Sektör paydaşlarımızın hemen hepsinden şahsi olarak “geçmiş olsun” telefonları ve mesajlar aldık. Gerek sektörümüzden gerek farklı iş kollarından birlikte çalıştıklarımız, rakiplerimiz, tanıdığımız, tanımadığımız firmalar hep aradılar, samimi destek verdiler. Madeni Yağ Dünyası olarak size de o günden bugüne bizlere göstermiş olduğunuz ilgi, alaka ve yakınlıkla yalnız olmadığımızı hissettirdiniz. Hepinize ayrı ayrı teşekkür ediyorum.
Burada özellikle birkaç kişiye ayrıca parantez açmak istiyorum. Aybars Kıyak bey, Aydın Bulut bey, Hüsnü Demirkan bey, Ozan Haskaraca bey ve tabii ki telefon görüşmemizden sonra beni ağlatan, firmamı kurarken bile kendisinden çok feyz aldığım, sektörün duayen ismi Ünal Soysal beye ve firması PETROYAĞ’a ayrıca teşekkür ediyorum. Ünal bey öyle güzel şeyler söyleyip bize öyle güç verdi ki inanın kelimelerle anlatamam.

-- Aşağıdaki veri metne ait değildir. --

theorem witness_DvorgilControl :
    (∃ (p : Prefixes) (s : State) (u : PfxUse) (next : Nat), Fetches s p 1 allowNone u next) ∧
    (∃ (p : Prefixes) (n : BitVec 8) (s : State) (u : PfxUse) (next : Nat), Fetches s p 2 allowNone u next ∧ n.toNat ≤ 15) ∧
    (∃ (p : Prefixes) (wide : Bool) (s : State) (u : PfxUse) (next : Nat), Fetches s p (if wide then 3 else 2) allowNone u next) ∧
    (∃ (p : Prefixes) (t : JumpTarget) (s : State) (u : PfxUse) (next : Nat), Fetches s p t.len allowNone u next) ∧
    (∃ (p : Prefixes) (t : CallTarget) (mask : BitVec 16) (s : State) (u : PfxUse) (next : Nat), Fetches s p t.len allowNone u
      next ∧ s.live.f1.rsLim + 8 + 4 * popcount 16 (mask : BitVec 16).toNat ≤ s.live.f1.rsp) ∧
    (∃ (p : Prefixes) (s : State) (u : PfxUse) (next : Nat) (c0 : F1State) (kind ret : Nat) (rest : List (Word × Bool)), Fetches s
      p 1 allowNone u next ∧ (kind = 1 ∨ kind = 2) ∧ c0.k.length = 16 ∧ s.live.f1.k.length = 16 ∧ c0.rpl < 8 ∧ ret < 2 ^ 24 ∧
      s.live.f1.rs = c0.entryFrame kind ret ++ rest) ∧
    (∃ (s : State) (vector target : Nat),
      let c := s.live.f1
      c.vbar ≠ 0 ∧
      c.rsLim + 72 ≤ c.rsp ∧
      vectorTarget s.kept.flash c.vbar vector = some target) ∧
    (∃ (s : State),
      let c := s.live.f1
      c.vbar = 0) ∧
    (∃ (line target : Nat) (s : State), s.live.f1.run = .running ∧ s.live.f1.ie = true ∧ s.live.nextLine = some line ∧
      s.live.f1.rsLim + 72 ≤ s.live.f1.rsp ∧ vectorTarget s.kept.flash s.live.f1.vbar (16 + line) = some target) ∧
    (∃ (s : State), s.live.f1.run = .running ∧ (s.live.f1.waiting = true → s.live.irqWakes = true) ∧ inAppSlot s.live.f1.pc =
      false) :=
  ⟨⟨[], (coreAt (core0 0xFFF80)), (use_ 32 false false false), 0x180001, by decide +kernel⟩,
   ⟨[], 15, (coreAt (core0 0xFFF80)), (use_ 32 false false false), 0x180002, by decide +kernel⟩,
   ⟨[], true, (coreAt (core0 0xFFF80)), (use_ 32 false false false), 0x180003, by decide +kernel⟩,
   ⟨[], (.rel 0), (coreAt (core0 0xFFF80)), (use_ 32 false false false), 0x180005, by decide +kernel⟩,
   ⟨[], (.rel4 0), 0xFFFF, (coreAt (core0 0xFFF80)), (use_ 32 false false false), 0x180007, by decide +kernel⟩,
   ⟨[], (coreAt { core0 0 with rs := (core0 0).entryFrame 2 0xFFFFFF }), (use_ 32 false false false), 0x180001, (core0 0), 2,
     0xFFFFFF, [], by decide +kernel⟩,
   ⟨{ coreAt { core0 0 with vbar := 0x180100 } with kept := { on.kept with flash := [(0x180108, 0), (0x180109, 0), (0x18010A, 0x18)] } },
     2, 0x180000, by decide +kernel⟩,
   ⟨(coreAt (core0 0)), by decide +kernel⟩,
   ⟨9, 0x180000,
     { coreAt { core0 0 with vbar := 0x180100, ie := true, edgePend := 2 ^ 9, irqEn := 2 ^ 9 } with kept := { on.kept with flash := [(0x180164, 0), (0x180165, 0), (0x180166, 0x18)] } },
     by decide +kernel⟩,
   ⟨(coreAt { core0 0 with pc := 0x17FFFF }), by decide +kernel⟩⟩

theorem witness_DvorgilControl_2 :
    (∃ (p : Prefixes) (b : AluOperand) (s : State), s.live.f1.run = .running ∧ (s.live.f1.waiting = true → s.live.irqWakes = true)
      ∧ inAppSlot s.live.f1.pc = true ∧ inAppSlot (s.live.f1.pc + p.length + b.len - 1) = true ∧ usePrefixes allowAluSat p = none)
      ∧
    (∃ (p : Prefixes) (b : AluOperand) (s : State) (u : PfxUse) (next : Nat), Fetches s p (AluOperand.len b) allowAluSat u next ∧
      aluValue s.live.f1.k u.bits .signed b = none) ∧
    (∃ (p : Prefixes) (b : KReg) (s : State) (u : PfxUse) (next : Nat), Fetches s p 2 allowNone u next ∧ s.live.f1.reg b = 0) ∧
    (∃ (p : Prefixes) (b : KReg) (dsz : DispSize) (disp : Word) (s : State) (u : PfxUse) (next : Nat),
      Fetches s p (2 + DispSize.len dsz) allowLd u next ∧
      let ad := dispAddr (s.live.f1.reg b) dsz disp
      ad % (u.bits / 8) ≠ 0) ∧
    (∃ (p : Prefixes) (b : KReg) (dsz : DispSize) (disp : Word) (s : State) (u : PfxUse) (next : Nat),
      Fetches s p (2 + DispSize.len dsz) allowLd u next ∧
      let ad := dispAddr (s.live.f1.reg b) dsz disp
      ad % (u.bits / 8) = 0 ∧
      inDataSpace ad = false) ∧
    (∃ (p : Prefixes) (s : State) (u : PfxUse) (next : Nat), Fetches s p 2 allowNone u next ∧ s.live.f1.rsp < s.live.f1.rsLim + 4)
      ∧
    (∃ (p : Prefixes) (s : State) (u : PfxUse) (next : Nat), Fetches s p 2 allowNone u next ∧ s.live.f1.rs = []) ∧
    (∃ (p : Prefixes) (s : State) (u : PfxUse) (next : Nat) (w : Word) (rest : List (Word × Bool)), Fetches s p 2 allowNone u next
      ∧ s.live.f1.rs = (w, true) :: rest) ∧
    (∃ (p : Prefixes) (n : BitVec 8) (s : State) (u : PfxUse) (next : Nat), Fetches s p 2 allowNone u next ∧ 15 < n.toNat) :=
  ⟨⟨[0xE2], (.reg 5), (coreAt (core0 0)), by decide +kernel⟩,
   ⟨[0xE0], (.imm .i2 0), (coreAt (core0 0xFFF80)), (use_ 8 false false false), 0x180005, by decide +kernel⟩,
   ⟨[], 5, (coreAt (core0 0)), (use_ 32 false false false), 0x180002, by decide +kernel⟩,
   ⟨[], 5, .d1, 1, (coreAt (core0 0xFFF80)), (use_ 32 false false false), 0x180003, by decide +kernel⟩,
   ⟨[], 5, .d0, 0, (coreAt (core0 0x100000)), (use_ 32 false false false), 0x180002, by decide +kernel⟩,
   ⟨[], (coreAt { core0 0 with rsLim := 0x10000 }), (use_ 32 false false false), 0x180002, by decide +kernel⟩,
   ⟨[], (coreAt (core0 0xFFF80)), (use_ 32 false false false), 0x180002, by decide +kernel⟩,
   ⟨[], (coreAt { core0 0 with rs := [(7, true)] }), (use_ 32 false false false), 0x180002, 7, [], by decide +kernel⟩,
   ⟨[], 16, (coreAt (core0 0xFFF80)), (use_ 32 false false false), 0x180002, by decide +kernel⟩⟩
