/-- A UCIe flit header (Table 10-2) with the messages it carries as 128-bit units. -/
structure UFlit where
  kind : Nat
  seq : Nat
  ack : Nat
  crcOk : Bool
  cret : List Nat
  units : List (BitVec 128)
deriving DecidableEq, Repr

/-- The headers of a Tukosen frame (Tables 13-3 and 13-4) and its payload. -/
structure Frame where
  lane : Nat
  lseq : Nat
  lack : Nat
  part : Nat
  cr0 : Nat × Nat
  cr1 : Nat × Nat
  op : Nat
  tc : Nat
  dst : Nat
  src : Nat
  hops : Nat
  resp : Bool
  poison : Bool
  status : Nat
  reqid : W32
  aop : Nat
  fmt : Nat
  len : Nat
  floor : Nat
  addr : W64
  aux : W64
  payload : List Byte
deriving DecidableEq, Repr

/-- An access by a data-plane master: read, write (with bytes) or atomic (R27). -/
inductive AccessOp where
  | read
  | write (bytes : List Byte)
  | atomic (aop : Nat) (operand compare : W64)
deriving DecidableEq, Repr

/-- A Tukosen frame that is not a sequenced frame for this device (R305, R313, R317). -/
inductive BadFrame where
  | fcs (sequenced : Bool) | foreignAddr | foreignPart | wrongSeq (lseq : Nat) | malformed (f : Frame)
deriving DecidableEq, Repr

/-- What SEC_TRUST_SET writes (R481). -/
inductive TrustItem where
  | anchor (digest : BitVec 512)
  | entry (i : Nat) (keyId : BitVec 128) (key : BitVec 512) (purposes : W32)
  | policy (w : W32)
deriving DecidableEq, Repr

/-- A live reading of the serving profile's environment: the request of Table 16-6. -/
structure SvReq where
  id : W64
  replyDev : Nat
  replyQueue : Nat
  tc : Nat
  topK : Nat
  maxNew : Nat
  temp : W32
  topP : W32
  prompt : List W32
  seed : W64
deriving DecidableEq, Repr

/-- What goes wrong in the datapath of one granule (R58 to R60): by how much the exact sum of an element is off, in units of
2^emin, and what the comparison of the duplicated path finds. -/
structure DpFaults where
  errs : List (Nat × Int)
  dup : Bool
deriving DecidableEq, Repr

/-- What a chiplet's SITE_MODS carries: the mask of the modules it enabled, and by module the spare lanes that repair used
(R263, R274). -/
structure ModEcho where
  mods : Nat
  spares : List Nat
deriving DecidableEq, Repr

Depremin yaralarının sarılması sürecinde hangi noktadayız? Bir iş insanı olarak sorunlarınızdan ve ihtiyaçlarınızdan bahseder misiniz?
Devletimiz, yerel yönetimler, özel sektör ve STK’lar yardımlarına devam etse de 11 ile yetişmek hiç kolay değil ve yetersiz kalıyor. Özellikle enkaz kaldırılma işi çok yavaş ilerlemekte. Üretici olarak en büyük sıkıntımız çalışanlarımızın psikolojisi. En ufak artçı sarsıntı, yüksek gürültü bile çalışanlarımızın motivasyonunu düşürmeye yetiyor. Diğer bir sorun ise çaresizlik. Çaresizce bakıp sizden bir şey bekleyen çalışanlarınız, aileniz ve yakınlarınız.
Tüm bu olumsuzluklara rağmen işlerimiz artarak devam ediyor. Yaşayacak evlerimiz kalmadı ama o evleri yeniden inşa edebileceğimiz işimiz devam etmekte. Bizi biraz olsun rahatlatan ve deprem felaketinin izlerini hafifleten bu. Yetkililerden talebimiz; işini bizler gibi sağlam, zamanında ve düzgün yapmaları. Sektördeki paydaşlarımıza gelince; daha ne yapsınlar ki? Buradan tüm paydaşlarıma seslenmek istiyorum. Bu deprem bir milat olsun. Vario olarak kapılarımız tüm tedarikçi, müşteri ve paydaşlarımıza açıktır. Tesisimizi kendi tesisleri olarak görebilirler. Her türlü iş yardımı, beklenti ve iş paylaşımına açık olduğumuzu bilmelerini isterim.